Our SUREmAb offering of nine weeks is for standard mAbs, from trans, from transfection to stability study. And one of the things we are saying with the semi targeted transposase-based solution is we can decouple the stability study from critical path and can move even faster.

So the original offering, from, this SUREtechnology, Selexis platform, is obviously we have the SGE elements. We have the CHO-M cell line with the very fast doubling time. And we have all the, cutting edge technology in terms of single cell cloning as well as high throughput, phenotypic analysis as well as analytical tools.

But what we are bringing into this mix now is the semi-targeted solution.

So, these are basically transposase-based elements that these are mobile elements that allow for better identifying of better areas where transcription would be improved, essentially. And by using this technology, what we are seeing is, if you look at the rightmost plot where we are comparing with the excess of our random integration versus what we are getting in terms of titer with semi-targeted integration, significantly better tighter, also, less copy numbers.

And some additional data from the the leftmost plot is essentially showing random integration for the same set of proteins.
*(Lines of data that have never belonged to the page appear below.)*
-- ==== Sys2Proof/Laws/Events.lean ====
section
/-! SUPPORT. What each agent's step can do, one inversion lemma for each: a poll, a chip's step, the clock's, the host's, and an
event. -/

namespace Sys2Proof.Machine

/-- An event with a step is an agent's step in a state without a fault (R41). -/
theorem eventStep_some {e : Event} {s : State} {r : Result} (h : eventStep e s = some r) :
    s.fault = none ∧ agentStep e s = some r := by
  unfold eventStep at h
  split at h
  · cases h
  · exact ⟨by assumption, h⟩

/-- A poll (R131–R136): nothing, an event, a store below the capacity, or the first line of a read cycle with or without an
event. -/
theorem poll_cases (k : Nat) (c : Chip) (s : State) :
    poll k c s = s ∨
    poll k c s = logOutOfRange k c.aPins.toNat s ∨
    (c.aPins.toNat < c.capacity ∧ poll k c s = s.setChip k (c.poke c.aPins.toNat c.dPins)) ∨
    (c.ceN = false ∧ c.oeN = false ∧ c.weN = true ∧ ∃ v,
      (poll k c s = s.setChip k { c with dPins := v, latch := v, phase := .try } ∨
       poll k c s = (logOutOfRange k c.aPins.toNat s).setChip k { c with dPins := v, latch := v, phase := .try })) := by
  unfold poll chipAction
  by_cases h1 : c.ceN = true
  · exact .inl (by simp [h1])
  · have h1 : c.ceN = false := by simpa using h1
    cases h2 : c.oeN <;> cases h3 : c.weN
    · exact .inl (by simp [h1])
    · refine .inr (.inr (.inr ⟨h1, rfl, rfl, ?_⟩))
      by_cases ha : c.aPins.toNat < c.capacity
      · exact ⟨c.peek c.aPins.toNat, .inl (by simp [h1, h2, h3, readCycle, ha])⟩
      · exact ⟨0xFF, .inr (by simp [h1, h2, h3, readCycle, ha])⟩
    · by_cases ha : c.aPins.toNat < c.capacity
      · exact .inr (.inr (.inl ⟨ha, by simp [h1, writeCycle, ha]⟩))
      · exact .inr (.inl (by simp [h1, writeCycle, ha]))
    · exact .inl (by simp [h1])

/-- A chip's step by its phase (R131, R134, R138). -/
theorem chipStep_cases {k : Nat} {s t : State} (h : chipStep k s = some t) :
    ∃ c, s.chips[k]? = some c ∧
      ((c.phase = .top ∧ c.alive = true ∧ t = poll k c s) ∨
       ((c.phase = .try ∨ c.phase = .wait) ∧ s.bus.owner = none ∧ t = chipGranted k c s) ∨
       (c.phase = .try ∧ s.bus.owner ≠ none ∧ t = s.setChip k { c with phase := .wait }) ∨
       (c.phase = .drive ∧ t = (writeData c.latch s).setChip k { c with phase := .rel }) ∨
       (c.phase = .rel ∧ t = (releaseBus (.chip k) s).setChip k { c with phase := .top })) := by
  unfold chipStep at h
  split at h
  · next c hc =>
    refine ⟨c, hc, ?_⟩
    unfold chipPhaseStep at h
    cases hp : c.phase <;> rw [hp] at h <;> dsimp only at h
    · split at h <;> cases h
      next ha => exact .inl ⟨rfl, ha, rfl⟩
    · cases h
      by_cases hb : s.bus.owner = none
      · exact .inr (.inl ⟨.inl rfl, hb, by simp [busFree, hb]⟩)
      · exact .inr (.inr (.inl ⟨rfl, hb, by simp [busFree, hb]⟩))
    · split at h <;> cases h
      next hb => exact .inr (.inl ⟨.inr rfl, by simpa [busFree] using hb, rfl⟩)
    · cases h; exact .inr (.inr (.inr (.inl ⟨rfl, rfl⟩)))
    · cases h; exact .inr (.inr (.inr (.inr ⟨rfl, rfl⟩)))
  · cases h

/-- A chip's timeout step (R135). -/
theorem chipTimeoutStep_cases {k : Nat} {s t : State} (h : chipTimeoutStep k s = some t) :
    ∃ c, s.chips[k]? = some c ∧ c.phase = .wait ∧
      t = (s.log .warning (.busTimeout (.chip k))).setChip k { c with phase := .top } := by
  unfold chipTimeoutStep at h
  split at h
  · next c hc =>
    split at h <;> cases h
    exact ⟨c, hc, by assumption, rfl⟩
  · cases h

/-- The oscillator's step (R186). -/
theorem clockAgentStep_cases {s t : State} (h : clockAgentStep s = some t) :
    s.clock.mode = .astable ∧ s.clock.alive = true ∧ speedValid s.clock.speedHz = true ∧ t = toggleClock s := by
  unfold clockAgentStep at h
  split at h <;> cases h
  next hc => exact ⟨hc.1, hc.2.1, hc.2.2, rfl⟩

/-- The host's grant step (R119). -/
theorem hostGrantStep_cases {s t : State} (h : hostGrantStep s = some t) :
    s.hostPhase = .wait ∧ s.bus.owner = none ∧ t = { grantBus .host s with hostPhase := .idle } := by
  unfold hostGrantStep at h
  split at h <;> cases h
  next hc => exact ⟨hc.1, by simpa [busFree] using hc.2, rfl⟩

/-- The host's timeout step (R119). -/
theorem hostTimeoutStep_cases {s t : State} (h : hostTimeoutStep s = some t) :
    s.hostPhase = .wait ∧ t = { s with hostPhase := .idle } := by
  unfold hostTimeoutStep at h
  split at h <;> cases h
  exact ⟨by assumption, rfl⟩

/-- The host's try step (R101, R119). -/
theorem hostRequest_cases {s t : State} (h : hostRequest s = some t) :
    s.hostPhase = .idle ∧
      ((s.bus.owner = none ∧ t = grantBus .host s) ∨ (s.bus.owner ≠ none ∧ t = { s with hostPhase := .wait })) := by
  unfold hostRequest at h
  split at h
  · next hp =>
    cases h
    refine ⟨hp, ?_⟩
    by_cases hb : s.bus.owner = none
    · exact .inl ⟨hb, by simp [busFree, hb]⟩
    · exact .inr ⟨hb, by simp [busFree, hb]⟩
  · cases h

/-- An action on a chip of the assembly. -/
theorem onChip_some {k : Nat} {s t : State} {f : Chip → State} (h : onChip k s f = some t) :
    ∃ c, s.chips[k]? = some c ∧ t = f c := by
  obtain ⟨c, hc, e⟩ := Option.map_eq_some_iff.mp h
  exact ⟨c, hc, e.symm⟩

/-- A direct word write (R144) stores both bytes or appends one event. -/
theorem chipWriteWord_cases (k a : Nat) (w : Addr) (s : State) :
    (∃ c, s.chips[k]? = some c ∧ a + 1 < c.capacity ∧
      chipWriteWord k a w s = s.setChip k ((c.poke a (lowByte w)).poke (a + 1) (highByte w))) ∨
    chipWriteWord k a w s = logOutOfRange k a s := by
  unfold chipWriteWord
  cases h : s.chips[k]? with
  | none => exact .inr rfl
  | some c =>
    by_cases ha : a + 1 < c.capacity
    · exact .inl ⟨c, rfl, ha, by simp [ha]⟩
    · exact .inr (by simp [ha])

/-- A direct word read (R143) changes nothing or appends one event. -/
theorem chipReadWord_cases (k a : Nat) (s : State) :
    (chipReadWord k a s).2 = s ∨ (chipReadWord k a s).2 = logOutOfRange k a s := by
  unfold chipReadWord
  cases s.chips[k]? with
  | none => exact .inr rfl
  | some c => by_cases ha : a + 1 < c.capacity <;> simp [ha]

/-- Every step of every agent answers a next state: only a fault set before the step ends a run. -/
theorem agentStep_next {e : Event} {s : State} {r : Result} (h : agentStep e s = some r) : ∃ t, r = .next t := by
  cases e with
  | cpu => obtain ⟨t, rfl, _⟩ := frame_cpuStep h; exact ⟨t, rfl⟩
  | cpuTimeout => obtain ⟨t, rfl, _⟩ := frame_cpuTimeoutStep h; exact ⟨t, rfl⟩
  | cpuSpan => obtain ⟨t, rfl, _⟩ := frame_cpuSpanStep h; exact ⟨t, rfl⟩
  | chip k => obtain ⟨t, _, rfl⟩ := answers_eq_some h; exact ⟨t, rfl⟩
  | chipTimeout k => obtain ⟨t, _, rfl⟩ := answers_eq_some h; exact ⟨t, rfl⟩
  | clock => obtain ⟨t, _, rfl⟩ := answers_eq_some h; exact ⟨t, rfl⟩
  | hostGrant => obtain ⟨t, _, rfl⟩ := answers_eq_some h; exact ⟨t, rfl⟩
  | hostTimeout => obtain ⟨t, _, rfl⟩ := answers_eq_some h; exact ⟨t, rfl⟩
  | host act => obtain ⟨t, _, rfl⟩ := answers_eq_some h; exact ⟨t, rfl⟩

/-- A chip's step leaves the CPU as it was. -/
theorem chipStep_cpu {k : Nat} {s t : State} (h : chipStep k s = some t) : t.cpu = s.cpu := by
  obtain ⟨c, -, ⟨-, -, rfl⟩ | ⟨-, -, rfl⟩ | ⟨-, -, rfl⟩ | ⟨-, rfl⟩ | ⟨-, rfl⟩⟩ := chipStep_cases h
  · rcases poll_cases k c s with h | h | ⟨-, h⟩ | ⟨-, -, -, v, h | h⟩ <;> rw [h] <;> rfl
  all_goals rfl

/-- A host action leaves the CPU as it was, but for driving its pins, switching it on and stopping it. -/
theorem hostStep_cpu {act : HostAction} {s t : State} (h : hostStep act s = some t) :
    t.cpu = s.cpu ∨ (∃ p, act = .driveCpu p ∧ t = s.mapCpu (Cpu.drive p)) ∨ (act = .powerOn ∧ t = powerOn s) ∨
    (act = .stop .cpu ∧ t = s.mapCpu fun c => { c with alive := false }) := by
  cases act <;> simp only [hostStep] at h
  case request =>
    obtain ⟨-, ⟨-, rfl⟩ | ⟨-, rfl⟩⟩ := hostRequest_cases h <;> exact .inl rfl
  case setPin => cases h; unfold setPin; split <;> exact .inl rfl
  case getPin => cases h; unfold getPin; split <;> exact .inl rfl
  case driveChip => obtain ⟨c, -, rfl⟩ := onChip_some h; exact .inl rfl
  case readByte => obtain ⟨c, -, rfl⟩ := onChip_some h; rw [chipReadByte_eq]; exact .inl rfl
  case writeByte k a v =>
    obtain ⟨c, -, rfl⟩ := onChip_some h
    rcases chipWriteByte_cases k a v s with ⟨c', -, -, e⟩ | ⟨-, e⟩ <;> rw [e] <;> exact .inl rfl
  case readWord k a =>
    obtain ⟨c, -, rfl⟩ := onChip_some h
    rcases chipReadWord_cases k a s with e | e <;> rw [e] <;> exact .inl rfl
  case writeWord k a w =>
    obtain ⟨c, -, rfl⟩ := onChip_some h
    rcases chipWriteWord_cases k a w s with ⟨c', -, -, e⟩ | e <;> rw [e] <;> exact .inl rfl
  case decoderRead => cases h; rw [memRead_eq]; exact .inl rfl
  case decoderWrite addr v =>
    cases h
    rcases memWrite_cases addr v s with ⟨k, a, c, -, -, -, e⟩ | ⟨k, a, -, -, e⟩ | ⟨-, e⟩ <;> rw [e] <;> exact .inl rfl
  case powerOn => cases h; exact .inr (.inr (.inl ⟨rfl, rfl⟩))
  case driveCpu p => cases h; exact .inr (.inl ⟨p, rfl, rfl⟩)
  case stop a =>
    cases a <;> simp only [stopAgent] at h
    · cases h; exact .inr (.inr (.inr ⟨rfl, rfl⟩))
    · obtain ⟨c, -, rfl⟩ := onChip_some h; exact .inl rfl
    · cases h; exact .inl rfl
  all_goals (cases h; exact .inl rfl)

end Sys2Proof.Machine
end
And then the transposase platform when we are in small scale with our standard media. And when we are going to the CELLiST basal media, which is, a KPI developed media, produced by Ajinomoto. It's off-the-shelf media now.

When we move to that media, we get even higher titer, essentially. So, as is, we are getting improved productivity.

And by moving to the right media and feed platform, you know, we are getting eight to ten gram per liter, in many cases.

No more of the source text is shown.